> Problem details
Exactly the lines from the start of the data below through the line containing "let m : Reply" must be returned, and no others.

↓↓↓

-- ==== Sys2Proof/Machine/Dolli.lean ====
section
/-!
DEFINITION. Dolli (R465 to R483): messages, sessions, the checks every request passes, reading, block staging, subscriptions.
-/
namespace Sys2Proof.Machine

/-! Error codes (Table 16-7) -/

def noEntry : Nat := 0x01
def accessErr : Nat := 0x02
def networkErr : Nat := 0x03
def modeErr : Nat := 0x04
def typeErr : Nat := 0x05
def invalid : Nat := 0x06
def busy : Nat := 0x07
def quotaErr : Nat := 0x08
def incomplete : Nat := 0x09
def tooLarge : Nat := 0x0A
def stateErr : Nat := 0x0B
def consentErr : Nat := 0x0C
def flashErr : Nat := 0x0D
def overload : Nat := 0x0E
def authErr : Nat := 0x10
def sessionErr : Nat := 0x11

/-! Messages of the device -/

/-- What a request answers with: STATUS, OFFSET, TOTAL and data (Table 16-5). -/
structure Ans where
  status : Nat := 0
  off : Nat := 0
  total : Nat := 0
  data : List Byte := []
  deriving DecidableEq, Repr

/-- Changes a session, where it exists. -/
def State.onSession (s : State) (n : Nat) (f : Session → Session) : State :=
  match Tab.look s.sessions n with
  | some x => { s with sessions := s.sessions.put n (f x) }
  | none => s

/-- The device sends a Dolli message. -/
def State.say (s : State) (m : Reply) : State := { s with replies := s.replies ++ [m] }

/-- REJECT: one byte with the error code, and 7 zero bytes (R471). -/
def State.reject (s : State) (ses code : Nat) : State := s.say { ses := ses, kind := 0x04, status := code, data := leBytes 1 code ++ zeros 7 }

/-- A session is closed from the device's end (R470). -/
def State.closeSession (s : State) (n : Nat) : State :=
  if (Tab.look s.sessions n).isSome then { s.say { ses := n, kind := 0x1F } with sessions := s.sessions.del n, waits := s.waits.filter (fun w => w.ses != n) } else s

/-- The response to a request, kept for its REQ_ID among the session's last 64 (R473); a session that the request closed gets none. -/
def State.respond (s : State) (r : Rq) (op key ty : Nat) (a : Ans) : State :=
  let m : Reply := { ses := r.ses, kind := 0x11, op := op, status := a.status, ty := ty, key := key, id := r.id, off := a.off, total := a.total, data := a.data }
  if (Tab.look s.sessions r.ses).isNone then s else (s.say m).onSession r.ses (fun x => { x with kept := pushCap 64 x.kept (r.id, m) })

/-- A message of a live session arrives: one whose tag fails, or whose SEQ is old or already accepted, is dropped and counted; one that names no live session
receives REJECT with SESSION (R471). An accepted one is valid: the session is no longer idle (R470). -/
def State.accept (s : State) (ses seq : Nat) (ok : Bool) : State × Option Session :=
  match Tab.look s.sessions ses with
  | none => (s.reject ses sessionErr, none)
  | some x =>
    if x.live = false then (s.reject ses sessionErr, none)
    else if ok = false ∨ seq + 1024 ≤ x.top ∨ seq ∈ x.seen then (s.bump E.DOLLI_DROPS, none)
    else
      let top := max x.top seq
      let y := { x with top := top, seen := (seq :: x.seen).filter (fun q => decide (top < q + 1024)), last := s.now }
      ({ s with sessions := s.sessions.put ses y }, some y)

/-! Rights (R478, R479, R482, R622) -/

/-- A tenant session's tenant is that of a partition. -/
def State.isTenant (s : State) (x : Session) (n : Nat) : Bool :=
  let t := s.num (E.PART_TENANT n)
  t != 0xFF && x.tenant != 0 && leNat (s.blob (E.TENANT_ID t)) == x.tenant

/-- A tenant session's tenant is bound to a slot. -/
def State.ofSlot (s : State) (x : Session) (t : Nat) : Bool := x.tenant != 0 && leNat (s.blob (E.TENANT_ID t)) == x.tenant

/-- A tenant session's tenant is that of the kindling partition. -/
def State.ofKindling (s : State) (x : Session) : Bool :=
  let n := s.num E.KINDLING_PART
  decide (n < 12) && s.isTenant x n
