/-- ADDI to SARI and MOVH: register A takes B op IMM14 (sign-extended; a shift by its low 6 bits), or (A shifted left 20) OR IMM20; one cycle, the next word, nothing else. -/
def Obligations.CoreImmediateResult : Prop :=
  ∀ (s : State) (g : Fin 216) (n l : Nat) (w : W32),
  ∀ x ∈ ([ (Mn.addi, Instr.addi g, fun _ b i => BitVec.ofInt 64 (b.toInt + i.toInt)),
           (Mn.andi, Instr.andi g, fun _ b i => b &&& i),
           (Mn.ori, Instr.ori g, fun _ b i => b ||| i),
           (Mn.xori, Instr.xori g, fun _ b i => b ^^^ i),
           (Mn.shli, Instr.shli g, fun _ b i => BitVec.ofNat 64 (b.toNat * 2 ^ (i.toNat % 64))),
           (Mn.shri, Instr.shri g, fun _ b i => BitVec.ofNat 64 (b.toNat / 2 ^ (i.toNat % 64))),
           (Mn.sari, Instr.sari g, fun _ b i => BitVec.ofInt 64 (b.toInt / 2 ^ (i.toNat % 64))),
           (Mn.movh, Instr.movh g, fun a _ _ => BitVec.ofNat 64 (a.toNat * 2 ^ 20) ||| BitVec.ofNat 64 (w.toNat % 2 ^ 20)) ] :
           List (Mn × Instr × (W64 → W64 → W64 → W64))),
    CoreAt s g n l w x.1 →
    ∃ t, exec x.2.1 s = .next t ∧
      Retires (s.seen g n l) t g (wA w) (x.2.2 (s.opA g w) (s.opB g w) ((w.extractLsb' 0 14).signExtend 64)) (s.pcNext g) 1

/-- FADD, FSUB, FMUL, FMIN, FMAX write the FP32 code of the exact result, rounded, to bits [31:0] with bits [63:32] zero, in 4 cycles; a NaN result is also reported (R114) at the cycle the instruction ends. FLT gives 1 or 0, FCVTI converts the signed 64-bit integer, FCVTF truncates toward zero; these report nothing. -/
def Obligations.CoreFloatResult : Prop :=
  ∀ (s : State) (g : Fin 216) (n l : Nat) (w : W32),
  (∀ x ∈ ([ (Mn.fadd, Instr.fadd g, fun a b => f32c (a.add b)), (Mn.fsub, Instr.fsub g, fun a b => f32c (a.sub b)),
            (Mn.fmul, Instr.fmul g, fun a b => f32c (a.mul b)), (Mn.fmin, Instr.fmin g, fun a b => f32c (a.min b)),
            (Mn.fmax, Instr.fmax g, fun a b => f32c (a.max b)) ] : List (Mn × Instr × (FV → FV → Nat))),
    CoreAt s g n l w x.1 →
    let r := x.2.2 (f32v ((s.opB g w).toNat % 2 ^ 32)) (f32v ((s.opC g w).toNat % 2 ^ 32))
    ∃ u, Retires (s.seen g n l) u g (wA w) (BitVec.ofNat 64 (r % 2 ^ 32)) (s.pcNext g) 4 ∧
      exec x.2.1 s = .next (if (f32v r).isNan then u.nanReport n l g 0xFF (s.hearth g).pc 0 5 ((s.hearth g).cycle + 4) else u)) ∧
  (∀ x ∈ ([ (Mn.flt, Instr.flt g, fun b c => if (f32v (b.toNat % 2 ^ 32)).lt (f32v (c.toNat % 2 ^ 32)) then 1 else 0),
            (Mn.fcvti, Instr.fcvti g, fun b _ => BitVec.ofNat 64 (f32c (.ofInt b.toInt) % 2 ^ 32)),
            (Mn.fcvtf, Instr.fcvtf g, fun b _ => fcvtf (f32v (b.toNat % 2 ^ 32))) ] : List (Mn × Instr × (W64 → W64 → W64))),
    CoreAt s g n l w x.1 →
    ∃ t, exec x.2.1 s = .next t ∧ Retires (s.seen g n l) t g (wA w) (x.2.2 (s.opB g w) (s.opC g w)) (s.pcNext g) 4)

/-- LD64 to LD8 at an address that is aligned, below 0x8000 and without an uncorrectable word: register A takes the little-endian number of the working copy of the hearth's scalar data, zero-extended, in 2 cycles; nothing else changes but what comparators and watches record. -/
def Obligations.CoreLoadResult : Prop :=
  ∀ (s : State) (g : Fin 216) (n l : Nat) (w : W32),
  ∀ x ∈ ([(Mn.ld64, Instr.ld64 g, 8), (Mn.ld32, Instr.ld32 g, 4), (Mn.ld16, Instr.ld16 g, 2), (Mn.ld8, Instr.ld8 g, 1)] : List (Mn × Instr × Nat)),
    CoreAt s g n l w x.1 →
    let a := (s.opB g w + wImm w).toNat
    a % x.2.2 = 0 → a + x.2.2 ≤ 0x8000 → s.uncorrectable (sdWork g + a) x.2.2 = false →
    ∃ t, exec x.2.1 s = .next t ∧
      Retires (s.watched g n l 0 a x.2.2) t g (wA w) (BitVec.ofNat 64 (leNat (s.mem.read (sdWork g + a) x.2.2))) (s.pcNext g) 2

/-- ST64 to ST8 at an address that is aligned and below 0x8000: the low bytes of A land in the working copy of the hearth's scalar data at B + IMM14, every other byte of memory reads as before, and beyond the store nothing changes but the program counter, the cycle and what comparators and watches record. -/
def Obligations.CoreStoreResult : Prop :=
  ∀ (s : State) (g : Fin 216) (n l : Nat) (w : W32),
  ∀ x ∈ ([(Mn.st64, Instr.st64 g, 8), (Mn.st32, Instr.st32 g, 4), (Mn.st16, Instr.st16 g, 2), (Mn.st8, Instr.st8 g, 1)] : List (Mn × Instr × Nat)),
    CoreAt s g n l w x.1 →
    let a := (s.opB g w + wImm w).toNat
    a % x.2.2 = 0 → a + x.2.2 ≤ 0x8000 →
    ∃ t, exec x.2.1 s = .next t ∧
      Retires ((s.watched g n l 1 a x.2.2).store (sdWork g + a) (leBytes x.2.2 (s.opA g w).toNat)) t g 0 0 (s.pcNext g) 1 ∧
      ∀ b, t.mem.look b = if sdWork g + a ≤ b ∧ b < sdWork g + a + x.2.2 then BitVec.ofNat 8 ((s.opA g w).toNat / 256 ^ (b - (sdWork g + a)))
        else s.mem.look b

↑↑↑

> Output for this task
-- ==== Sys2Proof/Machine/Dolli.lean ====
section
/-!
DEFINITION. Dolli (R465 to R483): messages, sessions, the checks every request passes, reading, block staging, subscriptions.
-/
namespace Sys2Proof.Machine

/-! Error codes (Table 16-7) -/

def noEntry : Nat := 0x01
def accessErr : Nat := 0x02
def networkErr : Nat := 0x03
def modeErr : Nat := 0x04
def typeErr : Nat := 0x05
def invalid : Nat := 0x06
def busy : Nat := 0x07
def quotaErr : Nat := 0x08
def incomplete : Nat := 0x09
def tooLarge : Nat := 0x0A
def stateErr : Nat := 0x0B
def consentErr : Nat := 0x0C
def flashErr : Nat := 0x0D
def overload : Nat := 0x0E
def authErr : Nat := 0x10
def sessionErr : Nat := 0x11

/-! Messages of the device -/

/-- What a request answers with: STATUS, OFFSET, TOTAL and data (Table 16-5). -/
structure Ans where
  status : Nat := 0
  off : Nat := 0
  total : Nat := 0
  data : List Byte := []
  deriving DecidableEq, Repr

/-- Changes a session, where it exists. -/
def State.onSession (s : State) (n : Nat) (f : Session → Session) : State :=
  match Tab.look s.sessions n with
  | some x => { s with sessions := s.sessions.put n (f x) }
  | none => s

/-- The device sends a Dolli message. -/
def State.say (s : State) (m : Reply) : State := { s with replies := s.replies ++ [m] }

/-- REJECT: one byte with the error code, and 7 zero bytes (R471). -/
def State.reject (s : State) (ses code : Nat) : State := s.say { ses := ses, kind := 0x04, status := code, data := leBytes 1 code ++ zeros 7 }

/-- A session is closed from the device's end (R470). -/
def State.closeSession (s : State) (n : Nat) : State :=
  if (Tab.look s.sessions n).isSome then { s.say { ses := n, kind := 0x1F } with sessions := s.sessions.del n, waits := s.waits.filter (fun w => w.ses != n) } else s

/-- The response to a request, kept for its REQ_ID among the session's last 64 (R473); a session that the request closed gets none. -/
def State.respond (s : State) (r : Rq) (op key ty : Nat) (a : Ans) : State :=
  let m : Reply := { ses := r.ses, kind := 0x11, op := op, status := a.status, ty := ty, key := key, id := r.id, off := a.off, total := a.total, data := a.data }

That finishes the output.